И шиншилла – рассмешила!
В поэзии А. Щербака-Жукова таится интереснейший код детскости: будто вырастание, косное взросление опасно для поэтического сердца, и чем больше ребёнка сумеет сохранить в себе поэт, тем чище и чётче будут созвучия, которыми он наполняет мир:
Целый день стирает прачка,
Потому что миру – мир.
Будто пьяный на карачках
Ходит добрый зверь тапир.
Не желаю ни в какую
Принимать недобрый знак –
Чередую, чередую
С чередою пастернак.
Чередую, чередую
С Пастернаком Мандельштама…
Мне б уняться, обалдую,
Но не стану я, не стану.
Разумеется, всякая взрослость условна, ибо взрослые – не более, чем выросшие дети, но то, как виртуозно мешает разные пласты бытования человека Щербак-Жуков – достойно удивления: тут и сказочный мир, и низовое, пьяное, без чего, увы, не вообразить русскую поэзию, и лёгкая – отдающая пианистическим туше – звуковая игра, опять-таки связанная с литературой, с чередою пастернак, а тут и Мандельштам – с его мраморной мощью – проглянет…
Мучительно путаное, рваное современное сознание точно вкладывается покалеченной сутью своей в лапидарное стихотворение с классическим названием «Бессонница»:
Неполадки с головою –
В ней частенько кто-то воет,
В ней частенько кто-то стонет.
То ли волки, то ли кони...
Почему же кони – воют?
Неполадки с головою!
Именно так, особенно, если голова гуманитарная, и гуманитарщина, практически извергнутая из жизни социума и общественного сознания, никак не хочет уходить, подбрасывая то те образы, то эти…вои-стоны.
…любовь зашифровывается так, чтобы насквозь воздействовала, сильнее сильного: крепкая, основная; но зашифровывается с лёгкостью поэтической игры, что проколет острее иглы:
Я хожу, я брожу,
Целый день шатаюсь где-то –
Я тебя кинкажу…
Только, видно, без ответа.
Покажи миражи,
Я прошу, крича и плача,
Ты меня покинкажи,
Может, будет нам удача.
Будет бою отбой,
Шашлыки, глотки´-боржомы –
Будем вместе с тобой,
Будем оба кинкажомы.
Поэзия ведь игра – особенно в наши дни…
И да, и нет, коли посмотреть в корень проблемы поэтического существования, поэтому А. Щербака-Жукова точнее всего будет обозначить ироническим метафизиком, ибо все метафизические проблемы: банальные до полной неразрешимости: жизни и смерти, возможностей посмертья, соли сознания – решаются хоть на чуть, именно с помощью иронического взгляда на вещи.
Отчасти – нежного.
Отчасти: отменяющего слёзы и стоны, муки и стенания.

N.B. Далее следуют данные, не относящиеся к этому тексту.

/-- What `trapState` writes (R304). -/
theorem trapState_taken (w : Warp) (m : Mask) (t : Trap) (h : t.spc = none) :
    TrapTaken w (w.trapState m t) t.cause t.info t.pc t.addr m ∧ ∃ tr, w.trapState m t = { w with trap := tr } := by
  have e : w.trapState m t = (((((((w.setTrapReg 34 (BitVec.ofNat 32 t.cause)).setTrapReg 35 (BitVec.ofNat 32 t.info)).setTrapReg 36 (BitVec.ofNat 32 t.pc.toNat)).setTrapReg 37
      (BitVec.ofNat 32 (t.pc.toNat / 2 ^ 32))).setTrapReg 38 (BitVec.ofNat 32 t.addr)).setTrapReg 39 (BitVec.ofNat 32 (t.addr / 2 ^ 32))).setTrapReg 40
      (BitVec.ofNat 32 m.toNat)).setTrapReg 41 (BitVec.ofNat 32 (m.toNat / 2 ^ 32)) := by
    unfold Warp.trapState; rw [h]; rfl
  have lo : ∀ x : BitVec 64, BitVec.ofNat 32 x.toNat = x.extractLsb' 0 32 := by
    intro x; apply BitVec.eq_of_toNat_eq; simp
  have hi : ∀ x : BitVec 64, BitVec.ofNat 32 (x.toNat / 2 ^ 32) = x.extractLsb' 32 32 := by
    intro x; apply BitVec.eq_of_toNat_eq
    simp [Nat.shiftRight_eq_div_pow]
  refine ⟨?_, ?_⟩
  · rw [e]
    unfold TrapTaken
    simp only [trapReg_setTrapReg, lo, hi]
    refine ⟨by simp, by simp, by simp, by simp, by simp, by simp, by simp, by simp, ?_⟩
    intro n hn
    have : n ≠ 34 ∧ n ≠ 35 ∧ n ≠ 36 ∧ n ≠ 37 ∧ n ≠ 38 ∧ n ≠ 39 ∧ n ≠ 40 ∧ n ≠ 41 := by omega
    obtain ⟨a, b, c, d, e, f, g, h⟩ := this
    simp [a, b, c, d, e, f, g, h]
  · rw [e]
    have one : ∀ (a b : Warp) n v, (∃ tr, b = { a with trap := tr }) → ∃ tr, b.setTrapReg n v = { a with trap := tr } := by
      rintro a b n v ⟨tr, rfl⟩; exact ⟨_, rfl⟩
    exact one _ _ _ _ (one _ _ _ _ (one _ _ _ _ (one _ _ _ _ (one _ _ _ _ (one _ _ _ _ (one _ _ _ _ (one w w _ _ ⟨w.trap, rfl⟩)))))))

/-- Lanes that leave the turn change the fairness state alone. -/
theorem leaveTurn_eq (w : Warp) (m : Mask) : ∃ n t, w.leaveTurn m = { w with fair := n, turn := t } := by
  unfold Warp.leaveTurn
  split
  · split <;> exact ⟨_, _, rfl⟩
  · exact ⟨w.fair, w.turn, rfl⟩

/-- Lanes take a trap and the others go on. -/
theorem takeTrap_any {s : State} {c : Ctx} (hal : c.w.ended = false) (s0 : State) (m stay : Mask) (t : Trap) (hs0 : OnlyUnit s s0 c.u)
    (hwho : s0.who c.u = some c.p) (hlr : s0.lrOf c.p.launch = some c.lr) (w : Warp) (hw0 : kget s0.warps c.u = some w)
    (hww : ∃ hz, w = { c.w with haz := hz }) (hm : m ≠ 0) (hte : c.lr.trapentry ≠ 0) (hh : c.w.hlanes = 0) (hsp : t.spc = none)
    (hd : ∀ l, m.getLsbD l = true → stay.getLsbD l = false) (at_ : DWord) :
    Traps s ((s0.takeTrap c.u m at_ t).done c stay) c m stay t.cause t.info t.pc t.addr := by
  obtain ⟨hz, hww⟩ := hww
  have hend : w.ended = false := by rw [hww]; exact hal
  have hhl : w.hlanes = 0 := by rw [hww]; exact hh
  obtain ⟨l, hl, hlr'⟩ : ∃ l, kget s0.launches c.p.launch = some l ∧ l.lr = c.lr := by
    unfold State.lrOf at hlr
    cases hk : kget s0.launches c.p.launch with
    | none => rw [hk] at hlr; cases hlr
    | some l => rw [hk] at hlr; exact ⟨l, rfl, by simpa using hlr⟩
  obtain ⟨tt, tr, htr⟩ := trapState_taken w m t hsp
  have e : s0.takeTrap c.u m at_ t = s0.setWarp c.u (({ (w.trapState m t).leaveTurn m with hlanes := m, locked := true } : Warp).move m (BitVec.ofNat 64 c.lr.trapentry) .ready) := by
    unfold State.takeTrap
    rw [hw0, hwho]
    simp only [Option.bind_some, hl]
    rw [if_neg (by simp only [hend, Bool.or_false, decide_eq_true_eq]; exact hm), hlr', if_neg hte, hhl, if_neg (by simp), if_neg (by simp)]
  rw [e]
  obtain ⟨v, hv⟩ : ∃ v, v = ({ (w.trapState m t).leaveTurn m with hlanes := m, locked := true } : Warp) := ⟨_, rfl⟩
  rw [← hv]
  obtain ⟨n0, t0, hlt⟩ := leaveTurn_eq (w.trapState m t) m
  rw [hlt] at hv
  have hmv := move_moved v m (BitVec.ofNat 64 c.lr.trapentry) .ready
  obtain ⟨fr, n, tn, hme⟩ := move_eq v m (BitVec.ofNat 64 c.lr.trapentry) .ready
  generalize v.move m (BitVec.ofNat 64 c.lr.trapentry) .ready = v2 at hmv hme ⊢
  have o1 := onlyUnit_setWarp s0 c.u v2
  have hw1 : kget (s0.setWarp c.u v2).warps c.u = some v2 := by simp
  generalize s0.setWarp c.u v2 = s1 at o1 hw1 ⊢
  obtain ⟨o2, hd2⟩ := done_frame s1 c stay
  obtain ⟨fr2, n2, t2, x2, hw2, hadv⟩ := hd2 _ hw1
  refine ⟨(hs0.trans o1).trans o2, _, hw2, ?_, ?_, ?_, ?_, ?_, ?_⟩
  · have e1 : ∀ k, Warp.trapReg { v2 with frontier := fr2, fair := n2, turn := t2, xw := x2 } k = (w.trapState m t).trapReg k := by
      intro k; rw [hme, hv]; rfl
    have e2 : ∀ k, w.trapReg k = c.w.trapReg k := by intro k; rw [hww]; rfl
    unfold TrapTaken at *
    simp only [e1]
    simpa only [e2] using tt
  · rw [hme, hv]
  · intro r l; rw [hme, hv, htr, hww]; rfl
  · intro p; rw [hme, hv, htr, hww]; rfl
  · intro l; rw [hme, hv, htr, hww]; rfl
  · intro l p q
    have hvs : ∀ a b c, v.stands a b c = Warp.stands w a b c := by intro a b c; rw [hv, htr]; rfl
    have hws : ∀ a b d, w.stands a b d = c.w.stands a b d := by intro a b d; rw [hww]; rfl
    have ha := hadv (by rw [hme, hv, htr]; exact hend)
    unfold Advances at ha
    have hm1 := hmv l p q
    rw [hvs, hws] at hm1
    by_cases hd0 : c.is.depth = 0
    · rw [if_pos hd0] at ha
      rw [ha l p q, hm1]
      simp only [hd0, and_true]
      by_cases hml : m.getLsbD l = true
      · simp [hml, hd l hml]
      · simp [hml]
    · rw [if_neg hd0] at ha
      have : Warp.stands { v2 with frontier := fr2, fair := n2, turn := t2, xw := x2 } l p q ↔ v2.stands l p q := by
        unfold Warp.stands; rw [ha]
      rw [this, hm1]
      simp [hd0]

/-- The same for an instruction that issues. -/
theorem takeTrap_done {i : Instr} {s : State} {c : Ctx} (h : Issues i s c) (s0 : State) (m stay : Mask) (t : Trap) (hs0 : OnlyUnit s s0 c.u)
    (hwho : s0.who c.u = some c.p) (hlr : s0.lrOf c.p.launch = some c.lr) (w : Warp) (hw0 : kget s0.warps c.u = some w)
    (hww : ∃ hz, w = { c.w with haz := hz }) (hm : m ≠ 0) (hte : c.lr.trapentry ≠ 0) (hh : c.w.hlanes = 0) (hsp : t.spc = none)
    (hd : ∀ l, m.getLsbD l = true → stay.getLsbD l = false) (at_ : DWord) :
    Traps s ((s0.takeTrap c.u m at_ t).done c stay) c m stay t.cause t.info t.pc t.addr :=
  takeTrap_any h.alive s0 m stay t hs0 hwho hlr w hw0 hww hm hte hh hsp hd at_

theorem who_setWarp {s : State} {u : Nat} {p : Who} (h : s.who u = some p) (w w0 : Warp) (hw : kget s.warps u = some w0)
    (hb : w.blk = w0.blk ∧ w.tile = w0.tile ∧ w.wid = w0.wid) : (s.setWarp u w).who u = some p := by
  unfold State.who at *
  rw [hw] at h
  simp only [setWarp_warps, kget_kput_self, setWarp_blocks, setWarp_launches] at *
  rw [hb.1, hb.2.1, hb.2.2]; exact h

/-- After the front end, the unit is who it was. -/
theorem Issues.who_set {i : Instr} {s : State} {c : Ctx} (h : Issues i s c) : (s.setWarp c.u c.w).who c.u = some c.p := by
  obtain ⟨w, hw, -, -, -, -, g, -, -, hcw⟩ := h.warp
  exact who_setWarp h.owner c.w w hw (by rw [hcw]; exact ⟨rfl, rfl, rfl⟩)

theorem Issues.lr_set {i : Instr} {s : State} {c : Ctx} (h : Issues i s c) : (s.setWarp c.u c.w).lrOf c.p.launch = some c.lr := h.launch
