-- ==== Sys2Proof/Laws/PerInstr.lean ====
section
/-! SUPPORT. For each instruction: it has an encoding exactly when it is an instruction word, and its word decodes to it. -/

namespace Sys2Proof.Laws.RoundTrip

/-- Encoding and decoding agree on the instruction, at every value of its fields. -/
def Statement (i : Instr) : Prop :=
  ((encode i).isSome = i.isWord) ∧ ∀ w, encode i = some w → decode w = .ok i

theorem of_word {i : Instr} {w : Word} (he : encode i = some w) (hw : i.isWord = true) (hd : decode w = .ok i) : Statement i :=
  ⟨by rw [he, hw]; rfl, fun v hv => by rw [he] at hv; cases hv; exact hd⟩

theorem of_event {i : Instr} (he : encode i = none) (hw : i.isWord = false) : Statement i :=
  ⟨by rw [he, hw]; rfl, fun v hv => by rw [he] at hv; cases hv⟩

…поэтому сверкнёт именно так четырёхгранник четверостишия:
Я плакал всё: "Лето, где ты?"
И вот я его накликал.
Я выпил пол-литра лета
И выпью ещё пол-литра.
Поллитрами часто измеряется жизнь на Руси, ничего не поделать.
Мерцают миражи, завораживая.
Мерцают они, совершенно играя звуками: будто и буквы, обеспечивающие звучания, становятся персонажами, до конца не раскрывая своих тайн, но это же – и прекрасно:
Сторожа миражей, сторожа миражей,
Неужели же вас не ужалить уже
Скрежетаньем скрижали на жале ужей?
Сторожа миражей, сторожа миражей...
…много животных путешествует в качестве персонажей по произведениям Щербака-Жукова; много басенных животных, милых, отвечающих на вопросы, рождающие новые:
— Мои милые еноты,
вы зачем — не бегемоты?
— Потому что неохота
быть еноту — бегемотом…
— Дорогие бегемоты,
почему вы — не еноты?
— Вот уж больше нет заботы —
бегемоту быть енотом.
Поэту же – одна забота: быть самим собой.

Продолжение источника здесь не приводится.